# Problem requirements
Scan the records for the word "issuing". Return each line where it is found.

◆ ◆ ◆

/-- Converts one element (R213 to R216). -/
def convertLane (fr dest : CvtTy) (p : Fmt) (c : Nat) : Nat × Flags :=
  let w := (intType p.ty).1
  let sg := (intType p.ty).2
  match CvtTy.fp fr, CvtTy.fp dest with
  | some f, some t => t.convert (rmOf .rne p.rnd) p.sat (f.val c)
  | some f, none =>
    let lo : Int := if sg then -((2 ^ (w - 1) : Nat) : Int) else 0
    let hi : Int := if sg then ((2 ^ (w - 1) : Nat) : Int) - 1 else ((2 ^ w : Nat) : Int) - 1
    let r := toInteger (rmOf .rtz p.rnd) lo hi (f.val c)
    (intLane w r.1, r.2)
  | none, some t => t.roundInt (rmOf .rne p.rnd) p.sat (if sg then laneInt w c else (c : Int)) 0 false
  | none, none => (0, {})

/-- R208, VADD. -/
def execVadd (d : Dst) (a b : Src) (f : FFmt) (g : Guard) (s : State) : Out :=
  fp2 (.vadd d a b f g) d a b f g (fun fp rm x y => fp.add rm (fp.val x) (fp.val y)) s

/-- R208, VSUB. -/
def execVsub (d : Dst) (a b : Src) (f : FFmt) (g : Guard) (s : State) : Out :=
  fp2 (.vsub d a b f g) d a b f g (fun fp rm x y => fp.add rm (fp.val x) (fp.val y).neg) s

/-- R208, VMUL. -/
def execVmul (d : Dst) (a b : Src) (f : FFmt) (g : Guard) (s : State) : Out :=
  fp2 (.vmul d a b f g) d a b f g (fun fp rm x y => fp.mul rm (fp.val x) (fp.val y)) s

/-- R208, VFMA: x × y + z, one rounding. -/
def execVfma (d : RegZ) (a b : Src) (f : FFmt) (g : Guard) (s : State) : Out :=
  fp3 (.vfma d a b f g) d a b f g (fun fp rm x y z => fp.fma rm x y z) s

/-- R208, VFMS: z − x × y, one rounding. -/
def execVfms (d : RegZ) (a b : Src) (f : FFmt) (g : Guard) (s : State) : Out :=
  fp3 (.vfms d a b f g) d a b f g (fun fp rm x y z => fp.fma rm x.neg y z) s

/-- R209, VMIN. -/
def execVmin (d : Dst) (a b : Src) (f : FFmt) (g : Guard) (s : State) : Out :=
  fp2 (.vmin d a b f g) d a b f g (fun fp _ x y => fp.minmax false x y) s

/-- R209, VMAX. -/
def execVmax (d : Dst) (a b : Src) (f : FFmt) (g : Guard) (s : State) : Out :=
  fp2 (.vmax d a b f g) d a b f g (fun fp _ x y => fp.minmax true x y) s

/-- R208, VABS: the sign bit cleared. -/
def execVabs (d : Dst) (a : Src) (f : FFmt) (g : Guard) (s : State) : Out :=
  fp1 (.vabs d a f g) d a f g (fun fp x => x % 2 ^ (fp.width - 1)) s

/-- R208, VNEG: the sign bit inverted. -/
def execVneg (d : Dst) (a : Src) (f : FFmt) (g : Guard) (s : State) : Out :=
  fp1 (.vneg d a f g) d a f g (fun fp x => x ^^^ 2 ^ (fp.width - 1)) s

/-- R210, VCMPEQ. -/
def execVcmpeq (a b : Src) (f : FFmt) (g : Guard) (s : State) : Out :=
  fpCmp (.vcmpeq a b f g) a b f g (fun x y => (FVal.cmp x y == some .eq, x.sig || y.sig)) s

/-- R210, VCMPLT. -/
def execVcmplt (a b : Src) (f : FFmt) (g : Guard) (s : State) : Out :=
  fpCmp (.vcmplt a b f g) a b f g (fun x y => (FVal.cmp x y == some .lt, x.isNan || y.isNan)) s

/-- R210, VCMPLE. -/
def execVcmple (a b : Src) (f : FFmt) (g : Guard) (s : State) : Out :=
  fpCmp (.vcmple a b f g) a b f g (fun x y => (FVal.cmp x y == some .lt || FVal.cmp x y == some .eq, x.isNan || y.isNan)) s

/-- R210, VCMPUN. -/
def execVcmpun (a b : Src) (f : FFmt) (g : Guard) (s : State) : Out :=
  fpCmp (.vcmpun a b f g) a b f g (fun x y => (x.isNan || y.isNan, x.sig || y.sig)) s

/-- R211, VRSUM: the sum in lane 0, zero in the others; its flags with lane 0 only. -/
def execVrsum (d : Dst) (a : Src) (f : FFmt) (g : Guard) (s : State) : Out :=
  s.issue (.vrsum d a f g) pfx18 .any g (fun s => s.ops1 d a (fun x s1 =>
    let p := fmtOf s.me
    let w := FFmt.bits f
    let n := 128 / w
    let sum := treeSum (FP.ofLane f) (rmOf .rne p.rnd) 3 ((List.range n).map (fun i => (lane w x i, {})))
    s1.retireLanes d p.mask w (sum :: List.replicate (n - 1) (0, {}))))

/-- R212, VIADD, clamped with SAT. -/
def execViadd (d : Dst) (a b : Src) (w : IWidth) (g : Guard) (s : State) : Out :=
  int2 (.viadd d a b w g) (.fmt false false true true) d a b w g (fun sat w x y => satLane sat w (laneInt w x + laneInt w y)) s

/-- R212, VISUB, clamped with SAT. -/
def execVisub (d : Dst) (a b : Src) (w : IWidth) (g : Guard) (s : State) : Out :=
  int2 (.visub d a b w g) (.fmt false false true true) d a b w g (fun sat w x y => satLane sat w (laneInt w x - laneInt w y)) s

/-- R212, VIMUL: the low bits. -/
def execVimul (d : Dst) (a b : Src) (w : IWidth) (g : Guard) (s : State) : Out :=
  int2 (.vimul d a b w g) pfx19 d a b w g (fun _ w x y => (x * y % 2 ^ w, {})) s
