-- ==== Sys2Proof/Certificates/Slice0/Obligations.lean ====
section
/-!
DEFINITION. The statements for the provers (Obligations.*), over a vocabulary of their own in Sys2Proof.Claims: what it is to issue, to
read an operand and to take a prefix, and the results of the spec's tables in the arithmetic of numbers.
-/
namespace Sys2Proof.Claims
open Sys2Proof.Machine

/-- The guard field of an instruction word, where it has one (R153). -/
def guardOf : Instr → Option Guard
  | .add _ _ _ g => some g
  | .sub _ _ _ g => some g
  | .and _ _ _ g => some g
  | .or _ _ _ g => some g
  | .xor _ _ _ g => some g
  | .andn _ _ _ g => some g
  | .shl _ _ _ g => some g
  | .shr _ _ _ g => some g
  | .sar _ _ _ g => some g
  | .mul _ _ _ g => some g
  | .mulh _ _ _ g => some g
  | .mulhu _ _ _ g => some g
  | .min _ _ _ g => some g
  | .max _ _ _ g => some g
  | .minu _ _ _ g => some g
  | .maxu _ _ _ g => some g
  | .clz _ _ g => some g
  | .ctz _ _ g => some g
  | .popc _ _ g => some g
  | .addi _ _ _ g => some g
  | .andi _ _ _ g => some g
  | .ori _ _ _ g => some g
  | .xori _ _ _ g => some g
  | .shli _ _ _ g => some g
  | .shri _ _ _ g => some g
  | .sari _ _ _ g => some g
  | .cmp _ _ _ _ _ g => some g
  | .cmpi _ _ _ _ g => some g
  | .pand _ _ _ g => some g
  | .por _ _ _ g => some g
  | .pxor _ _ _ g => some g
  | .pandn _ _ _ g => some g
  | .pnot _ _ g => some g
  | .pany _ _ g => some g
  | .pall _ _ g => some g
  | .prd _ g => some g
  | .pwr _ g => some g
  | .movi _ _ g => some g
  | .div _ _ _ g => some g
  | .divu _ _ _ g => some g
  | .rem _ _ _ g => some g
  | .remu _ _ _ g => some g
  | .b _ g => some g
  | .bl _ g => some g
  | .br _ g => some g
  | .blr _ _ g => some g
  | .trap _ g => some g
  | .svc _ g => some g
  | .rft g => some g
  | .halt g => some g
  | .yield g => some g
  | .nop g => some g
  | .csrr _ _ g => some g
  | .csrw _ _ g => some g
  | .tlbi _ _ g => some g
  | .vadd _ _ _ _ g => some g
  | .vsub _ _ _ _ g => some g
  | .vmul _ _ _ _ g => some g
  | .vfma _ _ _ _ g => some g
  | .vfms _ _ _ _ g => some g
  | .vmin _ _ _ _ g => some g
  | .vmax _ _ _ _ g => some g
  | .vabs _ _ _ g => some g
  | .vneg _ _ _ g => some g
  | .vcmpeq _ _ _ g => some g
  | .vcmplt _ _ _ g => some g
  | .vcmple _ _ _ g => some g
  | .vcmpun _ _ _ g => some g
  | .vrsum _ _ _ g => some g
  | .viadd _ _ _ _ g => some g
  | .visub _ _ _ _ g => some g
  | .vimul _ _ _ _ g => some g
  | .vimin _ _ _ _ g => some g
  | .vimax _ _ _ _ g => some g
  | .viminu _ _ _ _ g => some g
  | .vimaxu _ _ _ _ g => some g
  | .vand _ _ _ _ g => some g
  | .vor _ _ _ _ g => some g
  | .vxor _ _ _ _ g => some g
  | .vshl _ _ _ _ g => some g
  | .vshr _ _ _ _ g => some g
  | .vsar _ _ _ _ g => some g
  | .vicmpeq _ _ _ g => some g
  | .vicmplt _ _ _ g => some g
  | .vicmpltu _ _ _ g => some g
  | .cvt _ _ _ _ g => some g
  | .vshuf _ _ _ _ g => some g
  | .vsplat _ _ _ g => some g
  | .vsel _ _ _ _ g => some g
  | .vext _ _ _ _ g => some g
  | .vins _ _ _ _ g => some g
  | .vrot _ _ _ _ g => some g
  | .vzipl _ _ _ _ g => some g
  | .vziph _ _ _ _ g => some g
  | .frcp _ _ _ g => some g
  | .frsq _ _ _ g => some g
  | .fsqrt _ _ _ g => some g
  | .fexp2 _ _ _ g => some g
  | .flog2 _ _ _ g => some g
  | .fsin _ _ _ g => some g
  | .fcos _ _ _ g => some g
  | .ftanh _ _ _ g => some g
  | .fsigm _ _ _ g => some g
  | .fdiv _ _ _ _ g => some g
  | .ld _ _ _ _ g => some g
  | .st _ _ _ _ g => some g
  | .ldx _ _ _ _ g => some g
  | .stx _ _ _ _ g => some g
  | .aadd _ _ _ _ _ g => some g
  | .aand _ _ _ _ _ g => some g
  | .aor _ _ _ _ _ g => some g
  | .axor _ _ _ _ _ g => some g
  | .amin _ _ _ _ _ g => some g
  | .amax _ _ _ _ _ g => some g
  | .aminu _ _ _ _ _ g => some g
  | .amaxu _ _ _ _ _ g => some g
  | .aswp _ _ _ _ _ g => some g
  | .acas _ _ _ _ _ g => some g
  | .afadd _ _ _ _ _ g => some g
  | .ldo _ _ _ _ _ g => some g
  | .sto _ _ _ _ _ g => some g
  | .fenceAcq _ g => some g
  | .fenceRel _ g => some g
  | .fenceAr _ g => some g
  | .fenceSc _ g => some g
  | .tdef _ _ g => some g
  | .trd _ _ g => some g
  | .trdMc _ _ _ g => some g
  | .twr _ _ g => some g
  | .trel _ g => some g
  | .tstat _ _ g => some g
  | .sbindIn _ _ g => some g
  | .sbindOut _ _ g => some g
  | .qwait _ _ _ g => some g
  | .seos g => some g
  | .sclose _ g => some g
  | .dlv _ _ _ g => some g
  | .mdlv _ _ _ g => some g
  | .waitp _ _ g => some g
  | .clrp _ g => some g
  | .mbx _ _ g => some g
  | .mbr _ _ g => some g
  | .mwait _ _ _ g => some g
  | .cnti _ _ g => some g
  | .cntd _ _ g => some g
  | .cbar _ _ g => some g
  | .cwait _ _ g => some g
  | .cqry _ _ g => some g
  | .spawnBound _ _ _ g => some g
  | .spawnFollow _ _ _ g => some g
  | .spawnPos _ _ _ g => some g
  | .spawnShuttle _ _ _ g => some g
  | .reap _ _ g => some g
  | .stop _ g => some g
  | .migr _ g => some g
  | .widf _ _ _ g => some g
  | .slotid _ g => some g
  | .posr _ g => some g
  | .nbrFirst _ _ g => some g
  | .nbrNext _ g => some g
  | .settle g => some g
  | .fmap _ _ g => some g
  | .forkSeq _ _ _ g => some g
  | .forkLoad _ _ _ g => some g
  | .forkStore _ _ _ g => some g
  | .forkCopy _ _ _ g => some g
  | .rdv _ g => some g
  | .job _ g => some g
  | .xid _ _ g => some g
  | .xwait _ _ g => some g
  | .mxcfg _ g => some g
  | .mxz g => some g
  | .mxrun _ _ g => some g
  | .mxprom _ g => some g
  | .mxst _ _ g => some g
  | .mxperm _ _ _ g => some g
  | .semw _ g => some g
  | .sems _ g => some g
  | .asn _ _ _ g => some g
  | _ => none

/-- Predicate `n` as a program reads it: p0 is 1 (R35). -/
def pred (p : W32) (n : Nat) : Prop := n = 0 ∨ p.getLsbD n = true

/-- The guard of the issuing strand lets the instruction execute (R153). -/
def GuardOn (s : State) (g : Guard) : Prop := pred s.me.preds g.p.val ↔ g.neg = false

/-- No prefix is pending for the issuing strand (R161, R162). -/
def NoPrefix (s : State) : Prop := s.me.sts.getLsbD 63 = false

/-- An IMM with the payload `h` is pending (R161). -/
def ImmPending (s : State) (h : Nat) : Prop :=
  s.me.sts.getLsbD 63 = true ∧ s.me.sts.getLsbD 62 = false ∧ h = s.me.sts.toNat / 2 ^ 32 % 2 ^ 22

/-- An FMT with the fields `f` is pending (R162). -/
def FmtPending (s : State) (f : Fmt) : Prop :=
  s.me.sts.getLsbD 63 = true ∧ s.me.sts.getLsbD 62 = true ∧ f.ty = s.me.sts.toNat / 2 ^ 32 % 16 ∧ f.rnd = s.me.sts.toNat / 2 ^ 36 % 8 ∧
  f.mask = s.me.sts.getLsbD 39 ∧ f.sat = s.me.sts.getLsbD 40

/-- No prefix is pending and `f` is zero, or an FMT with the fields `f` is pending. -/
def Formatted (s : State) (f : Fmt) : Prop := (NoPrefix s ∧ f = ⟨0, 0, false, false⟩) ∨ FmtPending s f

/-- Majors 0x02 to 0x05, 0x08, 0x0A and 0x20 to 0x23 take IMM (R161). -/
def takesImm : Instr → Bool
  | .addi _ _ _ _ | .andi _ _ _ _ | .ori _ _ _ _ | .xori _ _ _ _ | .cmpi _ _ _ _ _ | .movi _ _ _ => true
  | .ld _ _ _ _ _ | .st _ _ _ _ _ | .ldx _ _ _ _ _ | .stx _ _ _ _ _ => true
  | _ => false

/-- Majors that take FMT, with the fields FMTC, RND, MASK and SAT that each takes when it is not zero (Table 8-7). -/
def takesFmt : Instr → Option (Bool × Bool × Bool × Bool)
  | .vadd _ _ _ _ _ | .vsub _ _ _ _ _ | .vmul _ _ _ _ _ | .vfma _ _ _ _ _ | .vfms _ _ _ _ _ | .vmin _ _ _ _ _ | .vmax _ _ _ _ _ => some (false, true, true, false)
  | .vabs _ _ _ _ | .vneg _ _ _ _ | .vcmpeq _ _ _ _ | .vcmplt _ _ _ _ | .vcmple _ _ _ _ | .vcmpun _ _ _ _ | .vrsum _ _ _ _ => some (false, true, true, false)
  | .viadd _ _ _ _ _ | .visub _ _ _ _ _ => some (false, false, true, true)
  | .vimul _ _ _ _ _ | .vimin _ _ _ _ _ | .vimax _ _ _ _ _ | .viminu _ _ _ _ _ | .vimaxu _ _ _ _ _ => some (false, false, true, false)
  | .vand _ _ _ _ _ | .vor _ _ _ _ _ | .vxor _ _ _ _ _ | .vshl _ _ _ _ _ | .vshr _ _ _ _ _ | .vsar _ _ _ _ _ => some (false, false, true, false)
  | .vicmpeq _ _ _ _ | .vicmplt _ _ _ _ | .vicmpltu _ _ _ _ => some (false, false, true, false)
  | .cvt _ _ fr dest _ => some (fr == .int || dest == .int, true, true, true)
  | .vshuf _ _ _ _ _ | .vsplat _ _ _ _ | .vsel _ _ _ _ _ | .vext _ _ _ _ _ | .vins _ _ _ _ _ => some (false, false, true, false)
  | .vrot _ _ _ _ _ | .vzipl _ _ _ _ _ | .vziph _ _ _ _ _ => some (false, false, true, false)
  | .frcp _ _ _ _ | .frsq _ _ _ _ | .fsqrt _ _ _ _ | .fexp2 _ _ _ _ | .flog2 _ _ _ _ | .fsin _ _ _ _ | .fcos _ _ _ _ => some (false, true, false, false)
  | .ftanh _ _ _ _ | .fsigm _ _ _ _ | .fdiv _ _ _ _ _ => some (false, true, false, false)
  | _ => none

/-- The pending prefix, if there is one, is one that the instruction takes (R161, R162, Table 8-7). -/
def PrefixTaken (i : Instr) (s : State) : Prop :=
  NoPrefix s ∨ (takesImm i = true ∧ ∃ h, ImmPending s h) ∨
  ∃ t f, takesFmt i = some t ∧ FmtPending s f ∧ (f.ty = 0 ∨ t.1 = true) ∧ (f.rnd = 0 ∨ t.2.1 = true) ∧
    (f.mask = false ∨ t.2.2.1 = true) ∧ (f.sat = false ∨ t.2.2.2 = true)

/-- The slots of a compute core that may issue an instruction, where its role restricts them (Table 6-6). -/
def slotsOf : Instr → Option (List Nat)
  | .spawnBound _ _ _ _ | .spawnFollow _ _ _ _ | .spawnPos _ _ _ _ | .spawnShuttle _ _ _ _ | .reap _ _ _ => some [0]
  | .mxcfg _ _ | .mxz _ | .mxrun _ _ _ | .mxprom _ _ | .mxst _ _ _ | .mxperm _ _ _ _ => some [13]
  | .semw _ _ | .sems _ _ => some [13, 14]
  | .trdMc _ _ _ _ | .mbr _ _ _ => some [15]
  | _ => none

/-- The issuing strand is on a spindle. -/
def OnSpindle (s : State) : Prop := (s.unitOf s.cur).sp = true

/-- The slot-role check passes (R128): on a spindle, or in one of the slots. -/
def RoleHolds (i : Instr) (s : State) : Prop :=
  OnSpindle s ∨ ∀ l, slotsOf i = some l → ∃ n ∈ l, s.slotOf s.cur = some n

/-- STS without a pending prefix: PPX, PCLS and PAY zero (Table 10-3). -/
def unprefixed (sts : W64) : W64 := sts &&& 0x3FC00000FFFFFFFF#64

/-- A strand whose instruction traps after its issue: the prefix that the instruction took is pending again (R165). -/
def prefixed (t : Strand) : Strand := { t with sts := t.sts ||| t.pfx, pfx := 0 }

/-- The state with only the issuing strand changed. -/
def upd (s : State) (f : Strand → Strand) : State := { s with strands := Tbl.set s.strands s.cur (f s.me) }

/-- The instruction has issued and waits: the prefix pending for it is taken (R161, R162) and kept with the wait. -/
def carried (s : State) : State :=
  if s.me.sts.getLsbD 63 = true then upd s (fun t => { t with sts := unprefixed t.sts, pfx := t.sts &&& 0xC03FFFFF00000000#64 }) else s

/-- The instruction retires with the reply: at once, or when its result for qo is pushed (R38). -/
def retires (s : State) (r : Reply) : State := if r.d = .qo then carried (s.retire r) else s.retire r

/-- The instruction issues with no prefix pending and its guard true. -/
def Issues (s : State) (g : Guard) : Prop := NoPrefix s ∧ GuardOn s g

◆ ◆ ◆

# Solution
/-- The guard of the issuing strand lets the instruction execute (R153). -/
/-- No prefix is pending for the issuing strand (R161, R162). -/
/-- The issuing strand is on a spindle. -/
/-- The state with only the issuing strand changed. -/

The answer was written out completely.